We’ve started to see real traction with Business ByDesign. This is partly because customers that have growth aspirations are also risk averse given the economy. Also, cloud delivery makes Business By Design less onerous to support than traditional ERP deployments.

Nucleus also cites last year’s exodus of top-level executives to be a good thing for its future.

4. Going big
Nucleus thinks that tech buyers are increasingly “going to look at big vendors with an 80 percent solution versus a best-of-breed application that must be managed, integrated, and negotiated separately.”

5. More ways for everyone to manage big data
Nucleus recognizes that although big data is definitely being overhyped, “companies will soon make smarter decisions using analytics to comb through huge amounts of data.” (I recently ran a piece about how to get started in the data analytics field.) The report says that this is one area where we’ll continue to see innovation, like integration of field-programmable gate arrays.

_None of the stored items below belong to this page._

-- ==== Sys2Proof/Machine/LnkOps.lean ====
section
/-! DEFINITION. Shared operations of Mirist: ports, credits, routes, flows, handoffs (R429 to R449, R331, R332). -/

namespace Sys2Proof.Machine

/-! ### Ports -/

/-- Change a port. -/
def modPort (s : State) (p : Nat) (f : LnkPort → LnkPort) : State :=
  { s with lnk := { s.lnk with ports := tabMod s.lnk.ports p LnkPort.init f } }

/-- The unit of a port (Table 1-3: six ports an XD die). -/
def portUnit (p : Nat) : UnitId := ⟨.port, 16 + p / 6, p⟩

/-- Size of one class of a virtual channel (Table 18-3). -/
def classSize (vc : Nat) : Nat := if vc = 0 then 32 else 160

/-- Virtual channel `v` of a port. -/
def portVc (x : LnkPort) (v : Nat) : PortVc := tabGet x.vcs v PortVc.init

/-- Change a virtual channel. -/
def modVc (x : LnkPort) (v : Nat) (f : PortVc → PortVc) : LnkPort := { x with vcs := tabMod x.vcs v PortVc.init f }

/-- Full credits on every virtual channel (R430, R444). -/
def fullCredits (x : LnkPort) : LnkPort :=
  (List.range 4).foldl (fun x v => modVc x v fun c =>
    { c with credL := classSize v, credH := classSize v, run := 0, heldL := 0, heldH := 0 }) x

/-- Whether a command of a relayed function, or what answers it, may travel on a virtual channel (Table 16-12). -/
def relayFits (b : RelayBody) (vc : Nat) : Bool :=
  match b with
  | .access .. | .reply .. | .mboxReply .. => vc == 0
  | .command x _ => vc == (x.ring.map Fin.val).getD 0
  | .completion .. => decide (vc ≤ 2)
  | .token .. => vc == 1 || vc == 2

/-- A packet of `n` flits leaves the receive buffer of a port, and its credits go back to the peer (R430). -/
def freeRx (s : State) (p vc n : Nat) (h : Bool) : State :=
  let c := portVc (portOf s p) vc
  let k := min n (if h then c.heldH else c.heldL)
  if k = 0 then s
  else emit (modPort s p fun x => modVc x vc fun c =>
    { c with heldL := if h then c.heldL else c.heldL - k, heldH := if h then c.heldH - k else c.heldH }) (.control p 3 [vc, bit h, k])

/-- Send a link control flit: it is sequenced and held for retry. Kinds: 1 IDENT, 2 NAK, 3 credit return, 4 width change, 5 FENCE. -/
def sendControl (s : State) (p kind : Nat) (body : List Nat) : State :=
  let x := portOf s p
  emit (modPort s p fun _ => { x with txSeq := (x.txSeq + 1) % 1024, retry := x.retry ++ [x.txSeq] }) (.control p kind body)

/-- The widest lane group with no dropped lane, lowest-numbered first (R441): its width. -/
def laneWidth (ok : Nat) : Nat :=
  let good (w : Nat) : Bool := (List.range (8 / w)).any fun g => (List.range w).all fun i => ok.testBit (g * w + i)
  if good 8 then 8 else if good 4 then 4 else if good 2 then 2 else if good 1 then 1 else 0

/-- First lane of the group that carries a port's flits: the lowest-numbered of its width with no dropped lane, in sleep the
lowest good lane (R425, R441). -/
def laneBase (ok w : Nat) : Nat :=
  let n := max 1 w
  (((List.range (8 / n)).find? fun g => (List.range n).all fun i => ok.testBit (g * n + i)).getD 0) * n

/-- A port begins to train: its end sends IDENT (R426). -/
def trainPort (s : State) (p : Nat) : State :=
  emit (modPort s p fun x => { x with st := .training, lanesOk := 0xFF })
    (.control p 1 [s.lnk.modNum, p, s.lnk.groupId, s.lnk.topo])

/-! ### Who uses a port or a path -/

/-- Whether a destination's traffic may take a port. -/
def usesPort (s : State) (d p : Nat) : Bool := (routeOf s d).primary.testBit p || (routeOf s d).alt.testBit p

/-- The partition an operation of a flow belongs to. -/
def opPart (s : State) (op : FlowOp) : Option Nat :=
  match op with
  | .send t _ => partOfTile s t
  | .handoff n => some (slotOf s n).part
  | .page p _ | .serve p _ | .spill p _ _ => some p
  | .weight _ | .relay | .reply => none

/-- Whether a resident bundle of a partition places an expert on a module that satisfies a test (R305). -/
def remoteExpert (s : State) (p : Nat) (f : Nat → Bool) : Bool :=
  let there (k : Nat) : Bool := decide (1024 ≤ k) && f (k - 1024)
  (s.cmp.bundles.filterMap Prod.snd).any fun b => b.valid && b.part == p &&
    b.img.params.moe.any fun m => m.place.any fun e => there e.1 || e.2.any there

/-- Partitions with a handoff, copy, relay or remote expert to a module that satisfies a test. -/
def pathParts (s : State) (f : Nat → Bool) : List Nat :=
  (livePartitions s).filter fun p =>
    (partOf s p).targets.any (fun t => f t.1) || s.lnk.tx.any (fun x => f x.dst && opPart s x.op == some p) ||
      (slotsOf s p).any (fun n => (frontOf (slotOf s n)).any f) || remoteExpert s p f

/-- Partitions whose booked traffic crosses a port. -/
def portParts (s : State) (p : Nat) : List Nat := pathParts s fun d => usesPort s d p

/-! ### Flows (R435 to R437) -/

/-- The ports a packet to `d` on a virtual channel may take now: a port in sleep carries only VC0 (R439, R447). -/
def pathPorts (s : State) (d vc : Nat) : List Nat :=
  if vc = 0 then livePorts s (pathSet s d) else upPorts s (pathSet s d)

/-- Take credits for `n` flits of class L or H, count the packet, hold the flits for retry. -/
def portSend (s : State) (p vc n : Nat) (h : Bool) : State :=
  modPort s p fun x =>
    let x1 := modVc x vc fun c =>
      { c with pkts := satAdd 32 c.pkts 1, credL := if h then c.credL else c.credL - n, credH := if h then c.credH - n else c.credH }
    { x1 with txSeq := (x.txSeq + n) % 1024, retry := x.retry ++ (List.range n).map fun i => (x.txSeq + i) % 1024 }

/-- Whether a port can take a packet: its class has the credits, and STOP does not hold new data packets (R432). -/
def portTakes (s : State) (p vc n : Nat) (h : Bool) : Bool :=
  let c := portVc (portOf s p) vc
  decide (n ≤ if h then c.credH else c.credL) && (vc == 0 || !(portOf s p).stopRx)

/-- Whether a packet from module `src` takes class H on a port (R438): in a mesh on its second hop; in a torus on the
wrap link of the port's dimension and after it in that dimension. -/
def hopH (s : State) (src p : Nat) : Bool :=
  if s.lnk.topo = 2 then
    let k := p / 8
    let a := torusCoord src k
    let b := torusCoord s.lnk.modNum k
    let c := torusCoord (portOf s p).peerMod k
    if p % 8 < 4 then decide (c < b) || decide (b < a) else decide (b < c) || decide (a < b)
  else src != s.lnk.modNum

/-- The module holds a data packet whose path sleeps: one WAKE message on VC0 (R447, R517). -/
def askWake (s : State) (d : Nat) : State :=
  match livePorts s (pathSet s d), upPorts s (pathSet s d) with
  | p :: _, [] =>
    if (portOf s p).wakeSent then s
    else emit (modPort (portSend s p 0 1 (hopH s s.lnk.modNum p)) p fun x => { x with wakeSent := true })
      (.packet p (portOf s p).peerMod 0 Sys2Proof.Config.wakeKind [])
  | _, _ => s

/-- Transmit one packet of a flow if some port of its path can take it; to this module itself at once. -/
def sendPkt (s : State) (f : TxFlow) (k : TxPkt) : State × TxPkt :=
  if f.dst = s.lnk.modNum then (emit s (.packet 24 f.dst f.vc f.kind [f.flow, k.pseq]), { k with sentAt := some (nowNs s), port := 24 })
  else match (pathPorts s f.dst f.vc).find? fun p => portTakes s p f.vc k.flits (hopH s s.lnk.modNum p) with
    | some p =>
      (emit (portSend s p f.vc k.flits (hopH s s.lnk.modNum p)) (.packet p f.dst f.vc f.kind [f.flow, k.pseq]), { k with sentAt := some (nowNs s), port := p })
    | none => (if f.vc = 0 then s else askWake s f.dst, k)

/-- Transmit what waits of one flow. -/
def pumpFlow (s : State) (f : TxFlow) : State × TxFlow :=
  let r := f.pkts.foldl (fun (acc : State × List TxPkt) k =>
    if k.sentAt.isSome then (acc.1, acc.2 ++ [k])
    else let y := sendPkt acc.1 f k
      (y.1, acc.2 ++ [y.2])) (s, [])
  (r.1, { f with pkts := r.2 })

/-- Pass one packet of another module on, or keep it waiting here (R439). -/
def passOn (s : State) (k : Transit) : State :=
  let src := k.hdr.smod
  let vc := k.hdr.vc.val
  match (pathPorts s k.hdr.dmod vc).find? fun p => portTakes s p vc k.flits (hopH s src p) with
  | some p =>
    freeRx (emit (portSend s p vc k.flits (hopH s src p)) (.packet p k.hdr.dmod vc k.kind [k.hdr.flow, k.hdr.pseq]))
      k.hdr.port vc k.flits k.hdr.clsH
  | none =>
    let s1 := { s with lnk := { s.lnk with transit := s.lnk.transit ++ [k] } }
    if vc = 0 then s1 else askWake s1 k.hdr.dmod

/-- Discard the packets passing through that a test picks; their room goes back to the peers they came from (R430). -/
def dropTransit (s : State) (f : Transit → Bool) : State :=
  (s.lnk.transit.filter f).foldl (fun s k => freeRx s k.hdr.port k.hdr.vc.val k.flits k.hdr.clsH)
    { s with lnk := { s.lnk with transit := s.lnk.transit.filter fun k => !f k } }

/-- Transmit every packet that waits: those passing through, then each flow's in flow order. -/
def pumpFlows (s0 : State) : State :=
  let s := s0.lnk.transit.foldl passOn { s0 with lnk := { s0.lnk with transit := [] } }
  let r := s.lnk.tx.foldl (fun (acc : State × List TxFlow) f =>
    let y := pumpFlow acc.1 f
    (y.1, acc.2 ++ [y.2])) (s, [])
  { r.1 with lnk := { r.1.lnk with tx := r.2 } }

/-- Flits of a packet that carries `n` data bytes (R433). -/
def flitsOf (n : Nat) : Nat := ceilDiv (n + 32) 244

/-- The packets of a message of `n` bytes. -/
def packetsOf (n : Nat) : List TxPkt :=
  (List.range (max 1 (ceilDiv n 3872))).map fun i => ⟨i, flitsOf (min 3872 (n - i * 3872)), none, 0, 24⟩

/-- Begin a flow. -/
def newFlow (s : State) (dst vc kind bytes : Nat) (op : FlowOp) : State :=
  let f : TxFlow := ⟨s.lnk.nextFlow, dst, vc, kind, op, packetsOf bytes⟩
  pumpFlows { s with lnk := { s.lnk with tx := s.lnk.tx ++ [f], nextFlow := s.lnk.nextFlow + 1 } }

/-- A one-flit message on VC0 (Table 18-3): it takes the first port of its path that is up. -/
def sendVc0 (s : State) (d kind : Nat) (body : List Nat) : State :=
  match pathPorts s d 0 with
  | p :: _ => emit (portSend s p 0 1 (hopH s s.lnk.modNum p)) (.packet p d 0 kind body)
  | [] => s

/-- Remove an instruction in flight from a tile's queue and scoreboard. -/
def dropInfl (s : State) (t tag : Nat) : State :=
  modTile s t fun x => { x with inflight := x.inflight.filter fun i => i.tag != tag }

/-! ### Handoffs (R331, R332) -/

/-- Bytes of a handoff's pages: metadata, stored blocks and length bytes, or where they go decoded whole pages (R333, R436). -/
def handoffBytes (s : State) (n : Nat) (raw : Bool) : Nat :=
  let x := slotOf s n
  let q := partOf s x.part
  ((x.sets.flatten.filter (· != noPage)).map fun k =>
    if raw then q.poolMeta * 2048 + q.poolPage * 4096 else swapBytes s x.part (slotHeads s n) k - 20).sum

/-- The targets a slot may still try: permitted, no CACHE partition, reachable, not tried. -/
def handoffTargets (s : State) (n : Nat) : List (Nat × Nat) :=
  let x := slotOf s n
  (partOf s x.part).targets.filter fun t => !isCache s t && canReach s t.1 && !x.tried.contains t

/-- Offer a slot to a target: its tracker goes first, since the receiver checks it before any page is sent (R332, R333). -/
def handoffTo (s : State) (n : Nat) (t : Nat × Nat) : State :=
  let s1 := modSlot s n fun x => { x with target := some t, tried := x.tried ++ [t], retryAt := none }
  newFlow s1 t.1 3 3 64 (.handoff n)

/-- Send the pages of a slot whose tracker its target has checked, in stored form or decoded (R333). -/
def handoffPages (s : State) (n : Nat) (raw : Bool) : State :=
  match (slotOf s n).target with
  | some t => newFlow s t.1 3 3 (handoffBytes s n raw) (.handoff n)
  | none => s

/-- Free pages of a target partition: its pools' on this module; another module's are not known here (log 18), so they are a
free value. -/
def targetFree (s : State) (t : Nat × Nat) (k : Nat) : Nat :=
  if t.1 = s.lnk.modNum then ((poolsOf s t.2).map (poolFree s t.2)).sum else Sys2Proof.Config.freePick k

/-- The target with the most free pages, ties to the lower module number, then the lower partition (R331). -/
def mostFree (s : State) (ts : List (Nat × Nat)) : Option (Nat × Nat) :=
  (((ts.zipIdx).map fun e => (targetFree s e.1 (s.free + e.2), e.1)).mergeSort fun a b =>
    decide (b.1 < a.1) || (a.1 == b.1 && (decide (a.2.1 < b.2.1) || (a.2.1 == b.2.1 && decide (a.2.2 ≤ b.2.2))))).head?.map Prod.snd

/-- Let a slot in HANDOFF wait 10 ms (R332). -/
def handoffWait (s : State) (n : Nat) : State := modSlot s n fun x => { x with retryAt := some (nowNs s + 10000000), tried := [] }

/-- Offer a slot in HANDOFF (R331, R332): an LC request to the target its reservation names, a BE request to the permitted one
with the most free pages; where none is left it waits 10 ms. -/
def handoffTry (s : State) (n : Nat) : State :=
  let x := slotOf s n
  let ts := handoffTargets s n
  match isLc x, x.target with
  | true, some t => if ts.contains t then handoffTo s n t else handoffWait s n
  | _, _ =>
    match mostFree s ts with
    | some t => handoffTo { s with free := s.free + ts.length } n t
    | none => handoffWait s n

/-! ### Copies from a CACHE partition (R334, R356) -/

/-- Whether a slot waits for the pages of the block whose chain hash is `h`, and which block it is. -/
def awaitsBlock (x : Slot) (h : Nat) : Option Nat :=
  (List.range x.sets.length).find? fun i => (x.sets.getD i []).contains noPage && x.st != .preempted && leNat (chainHash x i) == h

6. Capital will move from labor to technology
While the unemployment rate will continue to hover near 10 percent, Nucleus sees technology hiring going up. A recent Nucleus survey (Nucleus Research 106, Nucleus 2012 IT spending survey, September 2011) found that technology spending is winning hands down. And there will be the need for people to support those technologies and to train end-users.

7. Smarter software
Nucleus says, “We expect to see more intelligent applications that search for and push information related to what workers are doing directly to their desktop, a rise in usability for analytical and text mining tools whose capabilities were previously only for the gearheads, and presence and location monitoring to drive new ways we interact with enterprise software.”

8. Labor will get optimized
Nucleus claims that workforce management software will change to show which employees are the most productive, show up on time, and create the least scrap. “Workforce management vendors such as Dayforce and Kaba are now delivering this data to managers by combining analytics tools with data gathered at time and attendance kiosks.” Slackers, beware!

9. Healthcare investment
Although the technology for moving paper health records into electronic form as been around for a while, Nucleus says that the availability of low-cost secure cloud applications such as those from Digitech Systems will drive significant investment in 2012.

10. Renewed focus on customer experience
Nucleus says it continues to see str5ong investment in CRM and related applications. They expect to see more investment in analytics, activity monitoring, and big data crunching as companies aspire to “the prefect combination of targeting, touching and treating their customers.”